Board game app: overcoming poor performance in monolithic function

I’ve been working on a hobby project for about a half a year. The guts of the app work. The issue is finding the right platforms to hosting those guts. I built initially for Supabase and everything works there. I’ve got a working database, working email notifications, user logins, everything I need—well, almost. The last bit and the sore spot is Compute.

Each of my games is a program which itself is a functional core. You pass in config, players, events, commands and the program computes one of two things: a snapshot of the game state or (if you provided any commands) a snapshot along with any newly created events. The entire premise of the app is built on this model. Thus, I need to host a monolithic function.

I described this journey here:
https://www.reddit.com/r/serverless/comments/12ztu2w/developing_on_the_free_tier_until_you_cant_or_how/?utm_source=share&utm_medium=web2x&context=3

I put that function in a Cloudflare Worker. It couldn’t even stand up. I put it in the Postgres database (150KB) and it worked, for a while. The first app was a card game, so simple. The next, a full fledged modern strategy board game, so more compute was needed. Eventually, the Postgres function timed out. I didn’t want to immediately leap to the paid tier. I moved the code to a Supabase function, and that was hit or miss. Sometimes it succeeds, other times it fails: out of memory or too much compute. I hit free-tier walls.

So I looked elsewhere. I was looking for a more traditional VPS where the code could be hosted 24/7, a typical server. So I ported the code to a Deno app and got it up and running on Fly.io. So I succeeded in at least putting it somewhere where limits didn’t prevent it from finishing is compute.

The whole function is pure compute. It takes in data, it spits out data. It makes no network calls. This seems simple to me.

But when I send it the payload it takes about 6s to process, too long. I tried upping the memory and cpus by using Fly’s scale features hoping it would help, but even though I scaled (vertically) to performance-16x it made almost no difference. It saved 0.5-1s.

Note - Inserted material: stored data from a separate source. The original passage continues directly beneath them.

/-! ### raise -/
@[simp] theorem raise_pending (i : Nat) : (raise s i).pending = s.pending := by obtain ⟨r, o, e⟩ := raise_eq s i; rw [e]
@[simp] theorem raise_marked (i : Nat) : (raise s i).marked = s.marked := by obtain ⟨r, o, e⟩ := raise_eq s i; rw [e]
@[simp] theorem raise_staged (i : Nat) : (raise s i).staged = s.staged := by obtain ⟨r, o, e⟩ := raise_eq s i; rw [e]
@[simp] theorem raise_commitPend (i : Nat) : (raise s i).commitPend = s.commitPend := by obtain ⟨r, o, e⟩ := raise_eq s i; rw [e]
@[simp] theorem raise_commitAt (i : Nat) : (raise s i).commitAt = s.commitAt := by obtain ⟨r, o, e⟩ := raise_eq s i; rw [e]
@[simp] theorem raise_lows (i : Nat) : (raise s i).lows = s.lows := by obtain ⟨r, o, e⟩ := raise_eq s i; rw [e]
@[simp] theorem raise_onceDone (i : Nat) : (raise s i).onceDone = s.onceDone := by obtain ⟨r, o, e⟩ := raise_eq s i; rw [e]
@[simp] theorem raise_cycle (i : Nat) : (raise s i).cycle = s.cycle := by obtain ⟨r, o, e⟩ := raise_eq s i; rw [e]
@[simp] theorem raise_plt (i : Nat) : (raise s i).plt = s.plt := by obtain ⟨r, o, e⟩ := raise_eq s i; rw [e]
@[simp] theorem raise_lane (i : Nat) : (raise s i).lane = s.lane := by obtain ⟨r, o, e⟩ := raise_eq s i; rw [e]
@[simp] theorem raise_port (i : Nat) : (raise s i).port = s.port := by obtain ⟨r, o, e⟩ := raise_eq s i; rw [e]
@[simp] theorem raise_coex (i : Nat) : (raise s i).coex = s.coex := by obtain ⟨r, o, e⟩ := raise_eq s i; rw [e]
@[simp] theorem raise_que (i : Nat) : (raise s i).que = s.que := by obtain ⟨r, o, e⟩ := raise_eq s i; rw [e]
@[simp] theorem raise_tab (i : Nat) : (raise s i).tab = s.tab := by obtain ⟨r, o, e⟩ := raise_eq s i; rw [e]
@[simp] theorem raise_sec (i : Nat) : (raise s i).sec = s.sec := by obtain ⟨r, o, e⟩ := raise_eq s i; rw [e]
@[simp] theorem raise_aon (i : Nat) : (raise s i).aon = s.aon := by obtain ⟨r, o, e⟩ := raise_eq s i; rw [e]
@[simp] theorem raise_edn (i : Nat) : (raise s i).edn = s.edn := by obtain ⟨r, o, e⟩ := raise_eq s i; rw [e]
@[simp] theorem raise_net (i : Nat) : (raise s i).net = s.net := by obtain ⟨r, o, e⟩ := raise_eq s i; rw [e]
@[simp] theorem raise_spn (i : Nat) : (raise s i).spn = s.spn := by obtain ⟨r, o, e⟩ := raise_eq s i; rw [e]
@[simp] theorem raise_pwr (i : Nat) : (raise s i).pwr = s.pwr := by obtain ⟨r, o, e⟩ := raise_eq s i; rw [e]
@[simp] theorem raise_mgt (i : Nat) : (raise s i).mgt = s.mgt := by obtain ⟨r, o, e⟩ := raise_eq s i; rw [e]
@[simp] theorem raise_dram (i : Nat) : (raise s i).dram = s.dram := by obtain ⟨r, o, e⟩ := raise_eq s i; rw [e]
@[simp] theorem raise_hostMem (i : Nat) : (raise s i).hostMem = s.hostMem := by obtain ⟨r, o, e⟩ := raise_eq s i; rw [e]
@[simp] theorem raise_free (i : Nat) : (raise s i).free = s.free := by obtain ⟨r, o, e⟩ := raise_eq s i; rw [e]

What I don’t understand is I host the computation locally. When it hits it locally in the Deno server it takes 2s to process. When I hit it locally in the Browser it takes 0.5-1s. It’s very fast. All I have is a Macbook Air, M1.

I wasn’t certain if some of the delay had to do with network travel time so I ruled that out. I added timestamps in the log and have verified that the majority of the time happens in actual compute.

I bought into the idea of serverless hoping it would simplify things, but so far all I’ve done is port working code from one spot to another trying to find a place where there’s enough power to process a simple reduction.

The work I’m doing isn’t serious. I process a fold over events. The events are pretty lean (think about the size of a Tweet at most). It runs very fast in the browser. It only slows down when I log snapshots of state (thus, the main overhead is from displaying data, not processing it).

I don’t want to keep shifting things around but I’m struggling to figure out how to get my monolithic function to run. It’s the size it is as a matter of design constraints, so splitting the monolith is not on the table. Size details are in my linked post.

Any thoughts on how to handle compute? I thought using a VPS (e.g. Fly) would work, and it does, but it’s too slow to be practical. Whether I process a state snapshot (e.g. a blob of JSON data representing game state) and 1 event or no snapshot and 225 events, it takes about 6s. I can’t understand why a single record fold is as lacking in performance as a 200+ record fold.

1 Like

Hey @mlanza

0.5-1s locally on M1 sounds quite long. Maybe you need to profile/benchmark the function to see which parts of it are slow? What amount of CPU/memory it needs? Benchmarking libraries can run a function thousands of times and calculate average use of CPU and memory per invocation.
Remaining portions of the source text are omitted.